Another debate on another airport runway extension is likely to be as scratchy as the electricity strategy debate. The much-awaited and delayed policy letter from Economic Development in relation to the Guernsey Airport runway is, in essence, a cute hospital pass to the States’ Trading Supervisory Board to deal with it as a commercial issue as and when they think they need to resurface what is there. It’s best not to think too hard about the hundreds of thousands in consultancy costs, let alone the internal resource, that it has taken to reach this conclusion.

The not-inconsiderable fly-in-the-ointment is ED’s very own Deputy Vermeulen who, along with Deputy Dyke, constitute what remains of the Guernsey Party. They intend to move an amendment in essence to progress an extension through the use of the runway safety areas, an idea first floated nearly a decade ago by the late Deputy Jan Kuttelwascher.

To be fair to Deputy Vermeulen, he’s been nothing but consistent in his views on the need to extend the runway and, indeed, it can be argued that this may well have contributed to his being elected in October 2020. He and his party colleague seem unafraid to adhere to the policies on which they were elected, in contrast, perhaps, to those who’ve left the party. He believes that the use of an engineered solution can be achieved within the existing airport perimeter. This is important, as an extension outside this area was always going to be nigh-on impossible to deliver politically.

Deputy Vermeulen believes his solution can be undertaken for £22m., somewhat less than the proposal to extend, widen and repair Alderney’s runway. The economic case for doing so is far from a slam dunk but it’s more evidenced than that for Alderney’s runway extension, the case for which placed no reliance on economic considerations and was rather based entirely on the purported long-term savings, including for Aurigny, of the proposed project. The debate may test the normal political alignments and loyalties in the States. At the end of the day the amendment is likely to be lost to an alliance of those previously opposed, together with those who might have expressed support before, but will find sufficient in ED’s policy letter to justify passing this particular poison chalice to a future STSB to lead another debate in a future States.

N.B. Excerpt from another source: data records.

-- ==== Sys2Proof/Laws/State.lean ====
section
/-! SUPPORT. One lemma per field per named update of the state: what the field holds after it. -/

namespace Sys2Proof.Machine

variable (s : State)

@[simp] theorem State.finish_chain : (s.finish).chain = s.chain := rfl
@[simp] theorem State.finish_acc : (s.finish).acc = s.acc := rfl
@[simp] theorem State.finish_col : (s.finish).col = s.col := rfl
@[simp] theorem State.finish_salt : (s.finish).salt = s.salt := rfl
@[simp] theorem State.finish_salted : (s.finish).salted = s.salted := rfl
@[simp] theorem State.finish_bitcntLo : (s.finish).bitcntLo = s.bitcntLo := rfl
@[simp] theorem State.finish_bitcntHi : (s.finish).bitcntHi = s.bitcntHi := rfl
@[simp] theorem State.finish_buf : (s.finish).buf = s.buf := rfl
@[simp] theorem State.finish_plen : (s.finish).plen = s.plen := rfl
@[simp] theorem State.finish_lstate : (s.finish).lstate = s.lstate := rfl
@[simp] theorem State.finish_busy : (s.finish).busy = false := rfl
@[simp] theorem State.finish_latchOp : (s.finish).latchOp = s.latchOp := rfl
@[simp] theorem State.finish_latchLen : (s.finish).latchLen = s.latchLen := rfl
@[simp] theorem State.finish_done : (s.finish).done = true := rfl
@[simp] theorem State.finish_err : (s.finish).err = s.err := rfl
@[simp] theorem State.finish_errcode : (s.finish).errcode = s.errcode := rfl
@[simp] theorem State.finish_doneIe : (s.finish).doneIe = s.doneIe := rfl
@[simp] theorem State.finish_errIe : (s.finish).errIe = s.errIe := rfl
@[simp] theorem State.finish_ncomp : (s.finish).ncomp = s.ncomp := rfl
@[simp] theorem State.finish_saltIn : (s.finish).saltIn = s.saltIn := rfl
@[simp] theorem State.finish_dataIn : (s.finish).dataIn = s.dataIn := rfl
@[simp] theorem State.finish_stream : (s.finish).stream = s.stream := rfl
@[simp] theorem State.finish_draws : (s.finish).draws = s.draws := rfl
@[simp] theorem State.finish_prog : (s.finish).prog = s.prog := rfl
@[simp] theorem State.finish_reads : (s.finish).reads = s.reads := rfl
@[simp] theorem State.finish_arrays : (s.finish).arrays = s.arrays := rfl
@[simp] theorem State.finish_turns : (s.finish).turns = s.turns := rfl

@[simp] theorem State.latch_chain (op : BitVec 4) (len : BitVec 7) : (s.latch op len).chain = s.chain := rfl
@[simp] theorem State.latch_acc (op : BitVec 4) (len : BitVec 7) : (s.latch op len).acc = s.acc := rfl
@[simp] theorem State.latch_col (op : BitVec 4) (len : BitVec 7) : (s.latch op len).col = s.col := rfl
@[simp] theorem State.latch_salt (op : BitVec 4) (len : BitVec 7) : (s.latch op len).salt = s.salt := rfl
@[simp] theorem State.latch_salted (op : BitVec 4) (len : BitVec 7) : (s.latch op len).salted = s.salted := rfl
@[simp] theorem State.latch_bitcntLo (op : BitVec 4) (len : BitVec 7) : (s.latch op len).bitcntLo = s.bitcntLo := rfl
@[simp] theorem State.latch_bitcntHi (op : BitVec 4) (len : BitVec 7) : (s.latch op len).bitcntHi = s.bitcntHi := rfl
@[simp] theorem State.latch_buf (op : BitVec 4) (len : BitVec 7) : (s.latch op len).buf = s.buf := rfl
@[simp] theorem State.latch_plen (op : BitVec 4) (len : BitVec 7) : (s.latch op len).plen = s.plen := rfl
@[simp] theorem State.latch_lstate (op : BitVec 4) (len : BitVec 7) : (s.latch op len).lstate = s.lstate := rfl
@[simp] theorem State.latch_busy (op : BitVec 4) (len : BitVec 7) : (s.latch op len).busy = true := rfl
@[simp] theorem State.latch_latchOp (op : BitVec 4) (len : BitVec 7) : (s.latch op len).latchOp = op := rfl
@[simp] theorem State.latch_latchLen (op : BitVec 4) (len : BitVec 7) : (s.latch op len).latchLen = len := rfl
@[simp] theorem State.latch_done (op : BitVec 4) (len : BitVec 7) : (s.latch op len).done = s.done := rfl
@[simp] theorem State.latch_err (op : BitVec 4) (len : BitVec 7) : (s.latch op len).err = s.err := rfl
@[simp] theorem State.latch_errcode (op : BitVec 4) (len : BitVec 7) : (s.latch op len).errcode = s.errcode := rfl
@[simp] theorem State.latch_doneIe (op : BitVec 4) (len : BitVec 7) : (s.latch op len).doneIe = s.doneIe := rfl
@[simp] theorem State.latch_errIe (op : BitVec 4) (len : BitVec 7) : (s.latch op len).errIe = s.errIe := rfl
@[simp] theorem State.latch_ncomp (op : BitVec 4) (len : BitVec 7) : (s.latch op len).ncomp = s.ncomp := rfl
@[simp] theorem State.latch_saltIn (op : BitVec 4) (len : BitVec 7) : (s.latch op len).saltIn = s.saltIn := rfl
@[simp] theorem State.latch_dataIn (op : BitVec 4) (len : BitVec 7) : (s.latch op len).dataIn = s.dataIn := rfl
@[simp] theorem State.latch_stream (op : BitVec 4) (len : BitVec 7) : (s.latch op len).stream = s.stream := rfl
@[simp] theorem State.latch_draws (op : BitVec 4) (len : BitVec 7) : (s.latch op len).draws = s.draws := rfl
@[simp] theorem State.latch_prog (op : BitVec 4) (len : BitVec 7) : (s.latch op len).prog = s.prog := rfl
@[simp] theorem State.latch_reads (op : BitVec 4) (len : BitVec 7) : (s.latch op len).reads = s.reads := rfl
@[simp] theorem State.latch_arrays (op : BitVec 4) (len : BitVec 7) : (s.latch op len).arrays = s.arrays := rfl
@[simp] theorem State.latch_turns (op : BitVec 4) (len : BitVec 7) : (s.latch op len).turns = s.turns := rfl

@[simp] theorem State.clearFlags_chain (v : Word) : (s.clearFlags v).chain = s.chain := rfl
@[simp] theorem State.clearFlags_acc (v : Word) : (s.clearFlags v).acc = s.acc := rfl
@[simp] theorem State.clearFlags_col (v : Word) : (s.clearFlags v).col = s.col := rfl
@[simp] theorem State.clearFlags_salt (v : Word) : (s.clearFlags v).salt = s.salt := rfl
@[simp] theorem State.clearFlags_salted (v : Word) : (s.clearFlags v).salted = s.salted := rfl
@[simp] theorem State.clearFlags_bitcntLo (v : Word) : (s.clearFlags v).bitcntLo = s.bitcntLo := rfl
@[simp] theorem State.clearFlags_bitcntHi (v : Word) : (s.clearFlags v).bitcntHi = s.bitcntHi := rfl
@[simp] theorem State.clearFlags_buf (v : Word) : (s.clearFlags v).buf = s.buf := rfl
@[simp] theorem State.clearFlags_plen (v : Word) : (s.clearFlags v).plen = s.plen := rfl
@[simp] theorem State.clearFlags_lstate (v : Word) : (s.clearFlags v).lstate = s.lstate := rfl
@[simp] theorem State.clearFlags_busy (v : Word) : (s.clearFlags v).busy = s.busy := rfl
@[simp] theorem State.clearFlags_latchOp (v : Word) : (s.clearFlags v).latchOp = s.latchOp := rfl
@[simp] theorem State.clearFlags_latchLen (v : Word) : (s.clearFlags v).latchLen = s.latchLen := rfl
@[simp] theorem State.clearFlags_done (v : Word) : (s.clearFlags v).done = (if v.getLsbD 4 then false else s.done) := rfl
@[simp] theorem State.clearFlags_err (v : Word) : (s.clearFlags v).err = (if v.getLsbD 5 then false else s.err) := rfl
@[simp] theorem State.clearFlags_errcode (v : Word) : (s.clearFlags v).errcode = (if v.getLsbD 5 then .noError else s.errcode) := rfl
@[simp] theorem State.clearFlags_doneIe (v : Word) : (s.clearFlags v).doneIe = s.doneIe := rfl
@[simp] theorem State.clearFlags_errIe (v : Word) : (s.clearFlags v).errIe = s.errIe := rfl
@[simp] theorem State.clearFlags_ncomp (v : Word) : (s.clearFlags v).ncomp = s.ncomp := rfl
@[simp] theorem State.clearFlags_saltIn (v : Word) : (s.clearFlags v).saltIn = s.saltIn := rfl
@[simp] theorem State.clearFlags_dataIn (v : Word) : (s.clearFlags v).dataIn = s.dataIn := rfl
@[simp] theorem State.clearFlags_stream (v : Word) : (s.clearFlags v).stream = s.stream := rfl
@[simp] theorem State.clearFlags_draws (v : Word) : (s.clearFlags v).draws = s.draws := rfl
@[simp] theorem State.clearFlags_prog (v : Word) : (s.clearFlags v).prog = s.prog := rfl
@[simp] theorem State.clearFlags_reads (v : Word) : (s.clearFlags v).reads = s.reads := rfl
@[simp] theorem State.clearFlags_arrays (v : Word) : (s.clearFlags v).arrays = s.arrays := rfl
@[simp] theorem State.clearFlags_turns (v : Word) : (s.clearFlags v).turns = s.turns := rfl

@[simp] theorem State.setCtrl_chain (v : Word) : (s.setCtrl v).chain = s.chain := rfl
@[simp] theorem State.setCtrl_acc (v : Word) : (s.setCtrl v).acc = s.acc := rfl
@[simp] theorem State.setCtrl_col (v : Word) : (s.setCtrl v).col = s.col := rfl
@[simp] theorem State.setCtrl_salt (v : Word) : (s.setCtrl v).salt = s.salt := rfl
@[simp] theorem State.setCtrl_salted (v : Word) : (s.setCtrl v).salted = s.salted := rfl
@[simp] theorem State.setCtrl_bitcntLo (v : Word) : (s.setCtrl v).bitcntLo = s.bitcntLo := rfl
@[simp] theorem State.setCtrl_bitcntHi (v : Word) : (s.setCtrl v).bitcntHi = s.bitcntHi := rfl
@[simp] theorem State.setCtrl_buf (v : Word) : (s.setCtrl v).buf = s.buf := rfl
@[simp] theorem State.setCtrl_plen (v : Word) : (s.setCtrl v).plen = s.plen := rfl
@[simp] theorem State.setCtrl_lstate (v : Word) : (s.setCtrl v).lstate = s.lstate := rfl
@[simp] theorem State.setCtrl_busy (v : Word) : (s.setCtrl v).busy = s.busy := rfl
@[simp] theorem State.setCtrl_latchOp (v : Word) : (s.setCtrl v).latchOp = s.latchOp := rfl
@[simp] theorem State.setCtrl_latchLen (v : Word) : (s.setCtrl v).latchLen = s.latchLen := rfl
@[simp] theorem State.setCtrl_done (v : Word) : (s.setCtrl v).done = s.done := rfl
@[simp] theorem State.setCtrl_err (v : Word) : (s.setCtrl v).err = s.err := rfl
@[simp] theorem State.setCtrl_errcode (v : Word) : (s.setCtrl v).errcode = s.errcode := rfl
@[simp] theorem State.setCtrl_doneIe (v : Word) : (s.setCtrl v).doneIe = v.getLsbD 0 := rfl
@[simp] theorem State.setCtrl_errIe (v : Word) : (s.setCtrl v).errIe = v.getLsbD 1 := rfl
@[simp] theorem State.setCtrl_ncomp (v : Word) : (s.setCtrl v).ncomp = s.ncomp := rfl
@[simp] theorem State.setCtrl_saltIn (v : Word) : (s.setCtrl v).saltIn = s.saltIn := rfl
@[simp] theorem State.setCtrl_dataIn (v : Word) : (s.setCtrl v).dataIn = s.dataIn := rfl
@[simp] theorem State.setCtrl_stream (v : Word) : (s.setCtrl v).stream = s.stream := rfl
@[simp] theorem State.setCtrl_draws (v : Word) : (s.setCtrl v).draws = s.draws := rfl
@[simp] theorem State.setCtrl_prog (v : Word) : (s.setCtrl v).prog = s.prog := rfl
@[simp] theorem State.setCtrl_reads (v : Word) : (s.setCtrl v).reads = s.reads := rfl
@[simp] theorem State.setCtrl_arrays (v : Word) : (s.setCtrl v).arrays = s.arrays := rfl
@[simp] theorem State.setCtrl_turns (v : Word) : (s.setCtrl v).turns = s.turns := rfl

@[simp] theorem State.drawn_chain : (s.drawn).chain = s.chain := rfl
@[simp] theorem State.drawn_acc : (s.drawn).acc = s.acc := rfl
@[simp] theorem State.drawn_col : (s.drawn).col = s.col := rfl
@[simp] theorem State.drawn_salt : (s.drawn).salt = s.salt := rfl
@[simp] theorem State.drawn_salted : (s.drawn).salted = s.salted := rfl
@[simp] theorem State.drawn_bitcntLo : (s.drawn).bitcntLo = s.bitcntLo := rfl
@[simp] theorem State.drawn_bitcntHi : (s.drawn).bitcntHi = s.bitcntHi := rfl
@[simp] theorem State.drawn_buf : (s.drawn).buf = s.buf := rfl
@[simp] theorem State.drawn_plen : (s.drawn).plen = s.plen := rfl
@[simp] theorem State.drawn_lstate : (s.drawn).lstate = s.lstate := rfl
@[simp] theorem State.drawn_busy : (s.drawn).busy = s.busy := rfl
@[simp] theorem State.drawn_latchOp : (s.drawn).latchOp = s.latchOp := rfl
@[simp] theorem State.drawn_latchLen : (s.drawn).latchLen = s.latchLen := rfl
@[simp] theorem State.drawn_done : (s.drawn).done = s.done := rfl
@[simp] theorem State.drawn_err : (s.drawn).err = s.err := rfl
@[simp] theorem State.drawn_errcode : (s.drawn).errcode = s.errcode := rfl
@[simp] theorem State.drawn_doneIe : (s.drawn).doneIe = s.doneIe := rfl
@[simp] theorem State.drawn_errIe : (s.drawn).errIe = s.errIe := rfl
@[simp] theorem State.drawn_ncomp : (s.drawn).ncomp = s.ncomp := rfl
@[simp] theorem State.drawn_saltIn : (s.drawn).saltIn = s.saltIn := rfl
@[simp] theorem State.drawn_dataIn : (s.drawn).dataIn = s.dataIn := rfl
@[simp] theorem State.drawn_stream : (s.drawn).stream = s.stream := rfl
@[simp] theorem State.drawn_draws : (s.drawn).draws = s.draws + 1 := rfl
@[simp] theorem State.drawn_prog : (s.drawn).prog = s.prog := rfl
@[simp] theorem State.drawn_reads : (s.drawn).reads = s.reads := rfl
@[simp] theorem State.drawn_arrays : (s.drawn).arrays = s.arrays := rfl
@[simp] theorem State.drawn_turns : (s.drawn).turns = s.turns := rfl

Deputy De Lisle’s requete to re-open Herm’s school will conclude the agenda. The requete will also test the loyalties of some, including the president of P&R, Deputy Ferbrache, who has been highly critical in the States in his questioning of the policy change, drawing a good analogy with Herm’s education being like ‘home education’, which ESC profess to support.

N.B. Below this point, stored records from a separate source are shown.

-- ==== Sys2Proof/Tests/Slice0.lean ====
section
/-! SUPPORT. The model's own tests: decoding words written out bit by bit, the rows of the spec's table of
command words and of its vectors (95_test_vectors), and, for every obligation with hypotheses, a witness
that meets them. -/

namespace Sys2Proof.Machine

/-! ## WellFormed and decoding -/

/-- Ill-formed: LEN 65 (R91, R94). -/
theorem test_update_65_ill_formed : Instr.wellFormed (.update 65) = false := by decide

/-- The boundaries of LEN (R91). -/
theorem test_wellFormed_bounds :
    Instr.wellFormed (.update 0) = true ∧ Instr.wellFormed (.update 64) = true ∧
      Instr.wellFormed (.update 127) = false ∧ Instr.wellFormed .nop = true ∧ Instr.wellFormed .final = true := by
  decide

/-- NOP's word (R93). -/
theorem test_decode_nop :
    decode 0b0000000000000000000000000000000000000000000000000000000000000000#64 = .ok .nop := by decide

/-- INIT's word (R93). -/
theorem test_decode_init :
    decode 0b0000000000000000000000000000000000000000000000000000000000000001#64 = .ok .init := by decide

/-- INIT_SALTED's word (R93). -/
theorem test_decode_initSalted :
    decode 0b0000000000000000000000000000000000000000000000000000000000000010#64 = .ok .initSalted := by decide

/-- UPDATE with LEN 64 and LEN 65: bit 14 is LEN's highest, bit 8 its lowest (R91, R105). -/
theorem test_decode_update :
    decode 0b0000000000000000000000000000000000000000000000000100000000000011#64 = .ok (.update 64) ∧
      decode 0b0000000000000000000000000000000000000000000000000100000100000011#64 = .ok (.update 65) := by decide

/-- FINAL's word (R93). -/
theorem test_decode_final :
    decode 0b0000000000000000000000000000000000000000000000000000000000000100#64 = .ok .final := by decide

/-- The illegal words of 95_test_vectors 2.1, and why each is. -/
theorem test_decode_illegal :
    decode 0x5 = .error .reservedOpcode ∧ decode 0xF = .error .reservedOpcode ∧
      decode 0x101 = .error .strayLen ∧ decode 0x13 = .error .rsv0Set ∧
      decode 0x8000000000000004 = .error .rsv1Set ∧ decode 0x8003 = .error .rsv1Set := by decide

/-! ## The command words of 95_test_vectors 2.1, each run as the first step after reset -/

/-- A field of the state a step answers. -/
def fieldAfter {α : Type} (f : State → α) (o : Host.Outcome State Fault Refusal) : Option α :=
  match o with
  | .next s => some (f s)
  | .fault _ => none
  | .refused _ => none

theorem test_nop_from_reset : fieldAfter statusIdle (step (State.reset.withFetchWord 64 0x0)) = some 0x10 := by decide

theorem test_init_from_reset : fieldAfter statusIdle (step (State.reset.withFetchWord 64 0x1)) = some 0x11 := by decide

theorem test_initSalted_from_reset :
    fieldAfter (fun s => (s.salted, s.lstate, s.ncomp, s.bitcntLo)) (step (State.reset.withFetchWord 64 0x2)) =
      some (true, .accumulating, 1, 0x200) := by decide

/-- Turned away in CREATED (INVALID_STATE), and for its length first (BAD_LEN). -/
theorem test_update_from_reset :
    fieldAfter statusIdle (step (State.reset.withFetchWord 64 0x4003)) = some 0x230 ∧
      fieldAfter statusIdle (step (State.reset.withFetchWord 64 0x4103)) = some 0x330 := by decide

theorem test_final_from_reset : fieldAfter statusIdle (step (State.reset.withFetchWord 64 0x4)) = some 0x230 := by decide

/-- A word no command has is written to CMD by the host: ILLEGAL_CMD. -/
theorem test_reserved_opcode_from_reset :
    fieldAfter statusIdle (step (State.reset.withFetchWord 64 0x5)) = some 0x130 := by decide

/-! ## Small states -/

/-- Just after INIT, with DONE clear. -/
def accState : State := State.reset.initHash

/-- ACCUMULATING with `n` zero bytes pending. -/
def pendingState (n : Nat) : State := { accState with plen := BitVec.ofNat 6 n }

/-- A command latched. -/
def busyState (i : Instr) : State := State.reset.latch (opcode i) (lenOf i)

/-- FINALIZED with the chain value of T_LIN's empty message (95_test_vectors 3.4). -/
def finalState : State :=
  { State.reset with
    chain := #v[0x80, 0x100, 0x180, 0x200, 0x280, 0x300, 0x380, 0x400]
    lstate := .finalized }

/-- An error recorded: INVALID_STATE. -/
def errorState : State := { State.reset with err := true, errcode := .invalidState, done := true }

/-! ## UPDATE, FINAL and the counter: 95_test_vectors 3.3 and 3.4 -/

/-- PLEN 40, LEN 60: one compression, 36 bytes pending. -/
theorem test_update_compresses :
    fieldAfter (fun s => (s.plen, s.ncomp, s.bitcntLo)) (exec (.update 60) (pendingState 40)) =
      some (36, 1, 0x1E0) := by decide

/-- LEN 1 with the low word at its end: the carry of P4. -/
theorem test_update_carries :
    fieldAfter (fun s => (s.plen, s.bitcntLo, s.bitcntHi))
      (exec (.update 1) { accState with bitcntLo := 0xFFFFFFFFFFFFFFF8 }) = some (1, 0, 1) := by decide

/-- PLEN 47 gives one compression and PLEN 48 two (R155). -/
theorem test_final_boundary :
    fieldAfter (fun s => (s.ncomp, s.lstate)) (exec .final (pendingState 47)) = some (1, .finalized) ∧
      fieldAfter (fun s => (s.ncomp, s.plen)) (exec .final (pendingState 48)) = some (2, 0) := by decide

/-- The final block of P4: 00 80 00 ..., then the length words 0 and 1. -/
theorem test_pad_block :
    let s := (({ accState with plen := 1, bitcntHi := 1 } : State).pad ⟨fun _ _ => 0, true⟩)
    s.buf[1] = 0x80 ∧ s.buf[47] = 0 ∧ s.buf[48] = 0 ∧ s.buf[56] = 1 ∧ s.buf[57] = 0 := by decide

/-! ## The matrix engine: 95_test_vectors 3.1 -/

/-- T_LIN (95_test_vectors 0). -/
def tLin : Params := ⟨fun r i => BitVec.ofNat 64 ((r.val + 1) * 2 ^ (i.val % 64)), true⟩

/-- One byte of the compression input set. -/
def oneByte (at' : Nat) (b : Byte) : Vector Byte 128 := tabulate 128 fun j => if j.val = at' then b else 0

/-- CV4: the bits of a byte are taken from the least significant up. -/
theorem test_cv4_bit_order :
    cinBit (oneByte 0 0x80) 7 = 1 ∧ cinBit (oneByte 0 0x80) 0 = 0 ∧ cinBit (oneByte 127 0x80) 1023 = 1 := by decide

set_option maxRecDepth 100000 in
/-- "abc" under T_LIN: the first and the last word of its digest (3.4, P1). -/
theorem test_final_abc :
    let s := (accState.absorb tLin [0x61, 0x62, 0x63]).finalHash tLin
    s.chain[0] = 0x0000000080636279 ∧ s.chain[7] = 0x00000004031b13c8 := by decide +kernel

set_option maxRecDepth 100000 in
/-- INIT_SALTED under T_LIN with SALT_IN0 = 1 (3.2). -/
theorem test_initSalted_chain :
    let s := ({ State.reset with saltIn := #v[1, 0, 0, 0, 0, 0, 0, 0] } : State).initSaltedHash tLin
    s.chain[0] = 1 ∧ s.chain[7] = 8 := by decide +kernel

/-! ## Register accesses: 95_test_vectors 2.2 and P3 -/

theorem test_id : (busRead tLin 64 0x030 State.reset).1 = 0x0000010400084001 := by decide

/-- A 32-bit read of STATUS, and a write at 0x00C. -/
theorem test_access_error :
    (busRead tLin 32 0x008 State.reset).1 = 0 ∧ statusIdle (busRead tLin 32 0x008 State.reset).2 = 0x520 ∧
      statusIdle (busWrite 64 0x00C 1 State.reset) = 0x520 := by decide

/-- An illegal command, with the block idle; a later error does not change the code. -/
theorem test_first_error :
    statusIdle (busWrite 64 0 0x5 State.reset) = 0x130 ∧
      statusIdle (busWrite 64 0x018 5 (busWrite 64 0 0x5 State.reset)) = 0x130 := by decide

/-- BUSY_WRITE while INIT is latched; after completion STATUS is 0x431 and DATA_IN0 still 0 (P3). -/
theorem test_busy_write :
    fieldAfter (fun s => (statusIdle s, s.dataIn[0])) (engineTurn (busWrite 64 0x0C0 0x1234 (busyState .init))) =
      some (0x431, 0) := by decide

/-- DONE = 1, CTRL = 0: enabling the interrupt asserts irq at once. -/
theorem test_irq : irq errorState = false ∧ irq (busWrite 64 0x010 1 errorState) = true := by decide

/-! ## The text of host lines: 30_encoding R96, R97 -/

theorem test_parse_wr :
    parseLine "wr DATA_IN0, 0x636261   ; abc".toList = some (.wr 64 0x0C0 0x636261) := by decide +kernel

theorem test_parse_cmd :
    parseLine "cmd UPDATE, 3".toList = some (.wr 64 0 0x303) ∧ parseLine "cmd UPDATE, 128".toList = none := by
  decide +kernel

theorem test_parse_expect : parseLine "expect s == 0x230".toList = some (.expect "s" 0x230) := by decide +kernel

At the end of the day, the bonds of the election’s informal Van Party, which have been the most enduring of this Assembly, are likely to bring him back into line behind Deputy Dudley-Owen’s position, but it seems the requete has a good chance of success, not least because nobody believes ESC’s line that the closure is a temporary pilot for a year. (It’s an irony that neither does anyone believe that ESC’s intention to temporarily move the Sixth Form to La Mare will also only be for a year, but that’s another story for another day.) ESC may believe that their decision is a small operational change justified as being in the best educational interests of Herm’s children, but before announcing the decision, they spectacularly failed to roll the pitch to prepare the case for change, particularly among the Herm community impacted by it. Former, present and prospective parents, happy with the education delivered by a popular teacher, do not want the equality of educational opportunity that ESC say they aim to deliver, particularly when it will involve trying to put a four-year-old on a boat at Rosaire Steps in driving wind and rain on a dark, wet Wednesday in February.

The politically heated debates of the week are likely to set Home Affairs up well for their policy letter on domestic abuse legislation to slide through in the middle as relatively uncontroversial.

They say timing is everything in politics.